Authors: Amanda Dick
Tags: #Romance, #Contemporary, #Romantic Suspense, #Sports, #Mystery & Suspense, #Suspense
“I hoped it was you.”
I dropped my wettie on the floor, vowing to rinse it out later, and peeled off my boardies, throwing them on top of it. Standing there, buck naked, her eyes were all over me. I put my hands on my hips and raised an amused eyebrow. She’d mentioned yesterday, at the river, that when I looked at her, she saw herself through my eyes. I knew exactly what she meant. When she looked at me like that, I felt ten feet tall and bulletproof. Combine that with a sunrise surf, and I was pretty sure I was one hundred percent invincible.
“Do I meet with your approval?” I asked.
She grinned, still holding the shower curtain so I could only see her head and shoulders. “I think you’ll do.”
“Glad to hear it. Now move that shower curtain before I rip it down.”
She giggled, and I climbed into the shower with her. She was wet and silky, and it was therefore impossible to keep my hands off her. I backed her up against the wall as she wrapped her arms around me, the warm water cascading down over both of us. If felt like the water was blending us into one body, and I wasn’t sure where mine ended and hers began. I just knew that I wanted her to stay in there with me until we had turned into wrinkly prunes and there was no hot water left. The rest of the day was going to be hell. It was only Friday. We both had work. A whole day apart. How the hell would we cope?
I was taking my time towelling her off when I heard a knock at the door.
“A bit early for visitors isn’t it?”
I shrugged, frowning. I wasn’t expecting anyone. “Maybe its Vinnie – he might’ve left something in the truck. He’s got a memory like a sieve.”

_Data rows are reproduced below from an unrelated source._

/-- Each queued instruction clears once and is done once, so twice the queue's length is enough. -/
def State.tilesOn (s : State) (site : Nat) : State := runTile (2 * (s.core site).tile.queue.length) s site

/-! ## TZERO, TMM, TACCRD, TSAVE and TRESTORE at issue -/

/-- TZERO: its stamp is set, and +0 goes into the whole tile once earlier instructions of the tile have retired (04 R145, R159,
R163). -/
def execTzero (c : Site) (w : BitVec 128) (s : State) : Answer :=
  .next (s.tileIssue c 0 w fun k _ =>
    (s.putCore c ({ k with tile := k.tile.setStamp (twAcc w) (twStamp w) }.enqueue (newEntry k w s.aclk))).tilesOn c)

/-- The header of a staged tile agrees with the instruction, its zero fields zero (06 R256). -/
def headerOk (w : TWord) (h : List Byte) : Bool :=
  fld h 0 2 == 0xE7A5 && fld h 4 1 == twRfmt w && fld h 5 1 + 1 == twM w && fld h 6 1 + 1 == twK w && fld h 7 1 == twC w &&
    fld h 12 4 == 0 && decide (fld h 16 8 < 2 ^ 42) && fld h 28 4 == twSteps w && fld h 32 32 == 0

/-- The mask in force: a snapshot of the register it names (05 R208). -/
def tmmMask (k : Core) (w : TWord) : BitVec 256 :=
  if twMaskEn w then vget k.tile.masks (twMaskId w) 0 else BitVec.allOnes 256

/-- A TMM as it enters the tile queue (06 R226, 05 R208). -/
def newPass (k : Core) (w : TWord) (i : Int) : Pass :=
  { newEntry k w i with mask := tmmMask k w, clear := twZero w, fresh := twZero w && decide (k.tile.stamp (twAcc w) ≠ twStamp w) }

/-- The issue of a TMM that has passed its checks: its stamp and its place in the queue; one that neither streams nor clears retires
at once (04 R159, R162, 05 R211). The first pass after a drain is presented now (03). -/
def issueTmm (k : Core) (w : TWord) (i : Int) : Core :=
  let x := newPass k w i
  let t := if twZero w then k.tile.setStamp (twAcc w) (twStamp w) else k.tile
  let a := if k.tile.queue.any Pass.isTmm then k.arr else { k.arr with pipe := Pipe.drained i }
  if streamed w x.mask = [] && !twZero w then { k with tile := { t with issueNo := t.issueNo + 1 }, seq := k.seq.next4 }
  else { k with arr := a, tile := t }.enqueue x

/-- TMM at issue (04 R145 to R163, 06 R224, R247, R256). Of an operand outside the extent, a stamp that differs and a bad header the
first in this order decides, since the spec ranks none first (DESIGN CHOICE, log 73). -/
def execTmm (c : Site) (w : BitVec 128) (s : State) : Answer :=
  .next (s.tileIssue c 1 w fun k r =>
    match operandsFail c r.extent (tmmOperands w) with
    | some f => s.failCore c f
    | none =>
      if !twZero w && decide (k.tile.stamp (twAcc w) ≠ twStamp w) then s.shapeAt c
      else if k.slotWait (tmmOperands w) false then s
      else if !twTr w && s.isUe (coreAddr c (64 * twRaddr w)) then s.failCore c (failEcc (coreAddr c (64 * twRaddr w)))
      else if !twTr w && !headerOk w (s.bytes (coreAddr c (64 * twRaddr w)) 64) then s.malformedAt c
      else (s.putCore c (issueTmm k w s.aclk)).tilesOn c)

/-- The stamp check of TACCRD and TSAVE (04 R161). -/
def readShape (k : Core) (w : TWord) (whole : Bool) : Bool :=
  let st := k.tile.stamp (twAcc w)
  st.valid && (whole || (decide (twM w ≤ st.mM1.toNat + 1) && decide (twN w ≤ st.nM1.toNat + 1)))

/-- The uncorrectable line, if any, of a word that a TACCRD's scales write only in part (06 R253). -/
def State.scaleUe (s : State) (site : Nat) (w : TWord) : Option Fail :=
  (readOperands w).findSome? fun p => ((accessReads (coreAddr site (64 * p.1)) p.2 true).find? s.isUe).map failEcc

/-- TACCRD (04 R145 to R163). Without `stop` it issues, or a TACCRD of this word that has paused goes on to its end; with `stop` its
rows are written up to that one, where it pauses until a later TACCRD command, or a stop, reaches it (04 R189; log 74). -/
def execTaccrd (c : Site) (w : BitVec 128) (stop : Option (Fin 256)) (s : State) : Answer :=
  .next (
    let upto := stop.map fun m => m.val + 1
    match (s.core c).tile.queue.find? fun x => x.reading && decide (x.word = w) with
    | some x =>
      if (s.core c).active then
        (s.putCore c { s.core c with tile := (s.core c).tile.setPass { x with upto := upto } }).tilesOn c
      else s
    | none => s.tileIssue c 2 w fun k r =>
      match operandsFail c r.extent (readOperands w) with
      | some f => s.failCore c f
      | none =>
        let x := { newEntry k w s.aclk with upto := upto }
        if !readShape k w false then s.shapeAt c
        else if k.slotWait (readOperands w) true || k.vecWaits x.vregs then s
        else match s.scaleUe c w with
          | some f => s.failCore c f
          | none => (s.putCore c (k.enqueue x)).tilesOn c)

/-- TSAVE: the tile image to core memory once earlier writers have retired (04 R145, R161, R163, R165). -/
def execTsave (c : Site) (w : BitVec 128) (s : State) : Answer :=
  .next (s.tileIssue c 3 w fun k r =>
    let ops := [(twRaddr w, imageBytes)]
    match operandsFail c r.extent ops with
    | some f => s.failCore c f
    | none =>
      if !readShape k w true then s.shapeAt c
      else if k.slotWait ops true then s
      else (s.putCore c (k.enqueue { newEntry k w s.aclk with
        org := BitVec.ofNat 64 (k.tile.stamp (twAcc w)).word })).tilesOn c)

I draped the towel around her shoulders, pulled it tighter to draw her close, then kissed her quickly on the lips. I grabbed a dry towel for myself and wrapped it around my waist as I headed out of the bathroom for the front door. When I opened it, it wasn’t Vinnie but Alex who stood there.
Something was wrong. I knew it deep down in my soul, the way you know bad news is coming. It’s a vibe in the air, a collection of observations that you calculate in a mere heartbeat.
I couldn’t remember the last time Alex had been to my house.
His face was red, and he’d been crying.
It was too early for a social call.
“You have to come,” he croaked, not bothering to hide it. “Now. She needs you.”
“What? Who?”
“Mum!”
My heart slammed to a halt, hitting the wall of my ribcage. “What’s happened? Is she okay?”
“She needs you,” he said again, wiping the back of his hand across his nose.
If Alex was here, and Bridget was in trouble, it was bad. Really bad. My heart jump-started, rocketing up through my chest and into my throat. I lunged at him, grabbing him by the shirt and shoving him up against the wall of the house.
“What the fuck did you do!” I hissed, mere centimetres from his face.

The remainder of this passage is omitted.